I am downloading HTML files (raw HTML without any !DOCTYPE...) from a government website and then extracting paragraphs to put them into a MySQL database.
I am using DOMDocument, so I am going
$doc = DOMDocument();
$doc->loadHTMLFile( "../notifs/notif$notif_no.htm" );
The problem comes because certain characters get transformed into something strange: e.g. (one type of) apostrophe becomes ¢€™.
If I then try and save this para to a text field in a table either it is refused by MySQL or it is recorded as these strange characters... depending on the encoding of the text field.
Also, if I go $doc->saveHTMLFile( "test.htm" ); it actually prints out the strange characters, not the apostrophe.

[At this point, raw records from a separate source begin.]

-- ==== Sys2Proof/Machine/EngMem.lean ====
section
/-! DEFINITION. Accesses of the matrix unit, the engines and the Taper: addresses made of a base and a displacement,
reads and writes that carry poison (R229), and what holds them up. -/

namespace Sys2Proof.Machine

/-- An address of a unit: a space, a base and a displacement.  In space 011 the base is the block's name and the
displacement the byte within the block (R226). -/
structure EAddr where
  sp : Nat
  base : Dword
  disp : Int
  deriving DecidableEq, Repr

/-- The block name. -/
def EAddr.name (x : EAddr) : Word := if x.sp = 3 then x.base.setWidth 32 else 0

/-- The effective address (R218).  DESIGN CHOICE (log entry 123): outside the global space the upper half of a 64-bit address is left
aside, and so in space 011 beside the block's name. -/
def EAddr.ea (x : EAddr) : Dword :=
  match x.sp with
  | 0 => x.base + addr64 x.disp
  | 3 => (BitVec.ofInt 32 x.disp).setWidth 64
  | _ => (x.base.setWidth 32 + BitVec.ofInt 32 x.disp).setWidth 64

/-- An address further on. -/
def EAddr.plus (x : EAddr) (d : Int) : EAddr := { x with disp := x.disp + d }

/-- What an access of a unit meets: done; parked (R224, R231, R233); no translation; a cause with its reason; a refusal by the
firmware of another module (0x10, R457) or by the switch (0x50, R459), which ends the context. -/
inductive Got (α : Type) where
  | ok (a : α)
  | wait
  | miss (va : Dword)
  | bad (cause reason : Nat) (va : Dword)
  | lost (cause : Nat) (va : Dword)

/-- The machine as a unit works in it: its group, and the writes to peers that it has sent (R243). -/
structure Unit where
  s : State
  g : Group
  sent : List (Nat × Dword)

/-- The pieces of a range of vault addresses that lie in one column each (R225), modulo 2^32 (R218). -/
def columnPieces : Nat → Dword → Nat → List (Dword × Nat)
  | 0, _, _ => []
  | k + 1, ea, n =>
    if n = 0 then []
    else
      let room := 2 ^ 24 - ea.toNat % 2 ^ 24
      if n ≤ room then [(ea, n)]
      else (ea, room) :: columnPieces k (((ea + BitVec.ofNat 64 room).setWidth 32).setWidth 64) (n - room)

/-- The pieces of an access that lie in one page each, in a vault in one column each. -/
def EAddr.pieces (x : EAddr) (n : Nat) : List (Dword × Nat) :=
  match x.sp with
  | 0 => pagePieces 32768 x.ea n
  | 2 => columnPieces 1024 x.ea n
  | _ => [(x.ea, n)]

/-- The first cause at issue of a range of bytes, with its address (R220, R224-R227). -/
def State.outsideAll (s : State) (g : Group) (x : EAddr) (n : Nat) (write : Bool) : Option (Nat × Dword) :=
  let ps := if x.sp = 2 then x.pieces n else [(x.ea, n)]
  ps.findSome? (fun p => (s.outside g x.sp p.1 p.2 write).map (fun k => (k, p.1)))

/-- A byte with whether it is poisoned or made of poisoned ones (R229). -/
abbrev Marked := Byte × Bool

/-- Bytes without poison. -/
def clean (bs : Bytes) : List Marked := bs.map (fun b => (b, false))

/-- Whether some of the bytes carry poison. -/
def tainted (bs : List Marked) : Bool := bs.any Prod.snd

/-- The bytes alone. -/
def plainBytes (bs : List Marked) : Bytes := bs.map Prod.fst

/-- What a failed access leaves for the caller. -/
def Got.recast {α β : Type} (r : Got α) : Got β :=
  match r with
  | .ok _ => .wait
  | .wait => .wait
  | .miss va => .miss va
  | .bad c r va => .bad c r va
  | .lost c va => .lost c va

/-- The bytes of one piece; another module's come as its answers bring them, cause and poison with them (R457). -/
def Unit.peekPiece (u : Unit) (x : EAddr) (ea : Dword) (n : Nat) : Got (Unit × List Marked) :=
  match u.s.locate u.g.ctx x.sp x.name ea false with
  | .error (c, r) => if c = 0x10 then .miss ea else .bad c r ea
  | .ok site =>
    if u.s.parks site n then .wait
    else
      match site with
      | .peer va =>
        let s := u.s.draw.2.requestRead u.g.ctx (lanternOf u.g.col) va n
        let c := u.s.peerCause va
        if c = 0 then .ok ({ u with s }, u.s.peerBytes va n)
        else if c = peerRefused ∨ c = 0x50 then .lost (c % 256) va
        else .bad c 0 va
      | .key k =>
        .ok ({ u with s := u.s.gatherVa u.g x.sp ea false },
          (List.range n).map (fun i => (u.s.mem.get (k + i), u.s.mem.poisoned (k + i) 1)))
      | .scr o => .ok (u, (List.range n).map (fun i => (u.g.scr.get (o + i), u.g.scr.poisoned (o + i) 1)))
      | _ => .ok (u, clean (u.s.siteRead u.g site n))

/-- `n` bytes read by a unit. -/
def Unit.peek (u : Unit) (x : EAddr) (n : Nat) : Got (Unit × List Marked) :=
  match u.s.outsideAll u.g x n false with
  | some (c, ea) => .bad c 0 ea
  | none =>
    (x.pieces n).foldl (fun acc p =>
      match acc with
      | .ok (u, bs) =>
        match u.peekPiece x p.1 p.2 with
        | .ok (u, more) => .ok (u, bs ++ more)
        | r => r
      | r => r) (.ok (u, []))

/-- Bytes read by the matrix unit: absent lines hold it up (R289), and poison is a cause (R230). -/
def Unit.fetch (u : Unit) (x : EAddr) (n : Nat) : Got (Unit × Bytes) :=
  if x.sp = 1 && u.g.missing x.ea.toNat n then .wait
  else
    match u.peek x n with
    | .ok (u, bs) => if tainted bs then .bad 0x12 0 x.ea else .ok (u, plainBytes bs)
    | r => r.recast

/-- Several ranges read one after another. -/
def Unit.fetchAll (u : Unit) : List (EAddr × Nat) → Got (Unit × List Bytes)
  | [] => .ok (u, [])
  | (x, n) :: t =>
    match u.fetch x n with
    | .ok (u, bs) =>
      match u.fetchAll t with
      | .ok (u, rest) => .ok (u, bs :: rest)
      | r => r
    | r => r.recast

/-- Poison of the sectors that take marked bytes, from an address on (R229). -/
def Mem.taint (m : Mem) (a : Nat) (bs : List Marked) : Mem :=
  ((List.range bs.length).zip bs).foldl (fun m x => if x.2.2 then m.poisonRange (a + x.1) 1 else m) m

/-- The bytes of one piece written: a sector written whole loses its poison, and one that takes bytes made of poisoned
ones is poisoned (R229). -/
def Unit.pokePiece (u : Unit) (x : EAddr) (ea : Dword) (bs : List Marked) : Got Unit :=
  match u.s.locate u.g.ctx x.sp x.name ea true with
  | .error (c, r) => if c = 0x10 then .miss ea else .bad c r ea
  | .ok site =>
    if u.s.parks site bs.length then .wait
    else
      let data := plainBytes bs
      match site with
      | .peer va =>
        let (s, tags) := u.s.requestWrite u.g.ctx (lanternOf u.g.col) va data (bs.map Prod.snd)
        .ok { u with s, sent := u.sent ++ tags }
      | _ =>
        let (s, g) := (u.s.gatherVa u.g x.sp ea true).siteWrite u.g site data
        let (s, g) := s.siteHeal g [(site, data)]
        match site with
        | .key k => .ok { u with s := { s with mem := s.mem.taint k bs }, g }
        | .scr o => .ok { u with s, g := { g with scr := g.scr.taint o bs } }
        | _ => .ok { u with s, g }

/-- Bytes written by a unit. -/
def Unit.poke (u : Unit) (x : EAddr) (bs : List Marked) : Got Unit :=
  match u.s.outsideAll u.g x bs.length true with
  | some (c, ea) => .bad c 0 ea
  | none =>
    let r := (x.pieces bs.length).foldl (fun (acc : Got (Unit × List Marked)) p =>
      match acc with
      | .ok (u, rest) =>
        match u.pokePiece x p.1 (rest.take p.2) with
        | .ok u => .ok (u, rest.drop p.2)
        | r => r.recast
      | r => r) (.ok (u, bs))
    match r with
    | .ok (u, _) => .ok u
    | r => r.recast

/-! ### Scale streams (R118, R119) -/

/-- Nibble `i` of a stream. -/
def nibble (bs : Bytes) (i : Nat) : Nat := (bs.getD (i / 2) 0).toNat / (if i % 2 = 0 then 1 else 16) % 16

/-- A byte that starts at nibble `i`. -/
def nibbleByte (bs : Bytes) (i : Nat) : Nat := nibble bs i + 16 * nibble bs (i + 1)

/-- A chain's value as a scale: outside 0 to 254 it is the NaN scale. -/
def chainScale (x : Int) : Nat := if x < 0 ∨ 254 < x then 255 else x.toNat

/-- The scales and ninth codes of `n` blocks of a stream from nibble `i` on (R118, R119); `prev` the chain's value, none
before the first block. -/
def decodeStream (bs : Bytes) (delta nine : Bool) : Nat → Nat → Option Int → List (Nat × Nat)
  | 0, _, _ => []
  | n + 1, i, prev =>
    let (x, j) : Int × Nat := match delta, prev with
      | true, some p =>
        let d := nibble bs i
        if d = 8 then ((nibbleByte bs (i + 1) : Int), i + 3) else (p + (if d < 8 then (d : Int) else (d : Int) - 16), i + 1)
      | _, _ => ((nibbleByte bs i : Int), i + 2)
    let (c9, j) := if nine then (nibble bs j, j + 1) else (0, j)
    (chainScale x, c9) :: decodeStream bs delta nine n j (some x)

/-- The nibbles of a stream of scales with their ninth codes (R118, R119). -/
def encodeNibbles (delta nine : Bool) : List (Nat × Nat) → Option Nat → List Nat
  | [], _ => []
  | (s, c9) :: t, prev =>
    let full : List Nat := [s % 16, s / 16]
    let own : List Nat := match delta, prev with
      | true, some p => if s ≠ 255 ∧ s ≤ p + 7 ∧ p ≤ s + 7 then [(s + 16 - p) % 16] else 8 :: full
      | _, _ => full
    own ++ (if nine then [c9] else []) ++ encodeNibbles delta nine t (some s)

/-- Nibbles as bytes, low first; a last one alone is padded with 0. -/
def packNibbles : List Nat → Bytes
  | [] => []
  | [a] => [BitVec.ofNat 8 a]
  | a :: b :: t => BitVec.ofNat 8 (a + 16 * b) :: packNibbles t

/-- A stream as a device encoder writes it (R118, R119). -/
def encodeStream (delta nine : Bool) (xs : List (Nat × Nat)) : Bytes := packNibbles (encodeNibbles delta nine xs none)

end Sys2Proof.Machine
end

I know this has something to do with encoding, but several days' googling and much looking at questions on SE have not led to the solution. Firefox tells me that the downloaded HTML files are in utf-8 encoding. I tried changing the php.ini file so the default_charset is "utf-8". No joy.
I am more an application programmer than a website person so I am quite new to encoding. I have tried cracking this one myself but just don't really understand what's going on or what to do.
later
have found that by putting
$file = file_get_contents("../notifs/notif$notif_no.htm");
$doc->loadHTML('<?xml encoding="UTF-8">' . $file );
then saveHTMLFile() outputs with a correct apostrophe... as does my echo of the SQL INSERT INTO ... (...) VALUES (...) string. However the text in the MySQL text field obstinately refuses to cooperate. (naturally have tried multiple different collations). Meanwhile, mb_detect_encoding ( $clean_string ) prints "UTF-8" and mb_check_encoding ( $clean_string ) returns TRUE.
Another puzzling thing, though: if I do
$doc->loadHTML('<?xml encoding="latin1">' . $file )
this same partial success stays the same, right down to the "UTF-8" detected encoding. hmmmm
later
$doc = new DOMDocument();
$file = file_get_contents("../notifs/notif$notif_no.htm");
# without this following line adding an explicit encoding for the DOMDocument nothing worked!
$doc->loadHTML('<?xml encoding="UTF-8">' . $file );
and then, when you've extracted some text and cleaned it up a bit, calling it $clean_string
# convert difficult UTF-8 characters into HTML special sequences ("’", etc.)
$clean_string = mb_convert_encoding($clean_string, "HTML-ENTITIES", "UTF-8");
After this $clean_string contains sequences like "... wine’s worth drinking"... but I, for one, can still be quite confused, because if you simply go
echo ">>> clean string $clean_string<br>";
... the "’" sequence will of course be displayed by the browser as ' (single quote).
This is probably absolutely obvious to most PHPers... but if you want to display an accurate picture of what you have in $clean_string you have to go
$decoded_clean_string = htmlspecialchars( $clean_string, ENT_QUOTES );
echo ">>> decoded string: $decoded_clean_string<br>";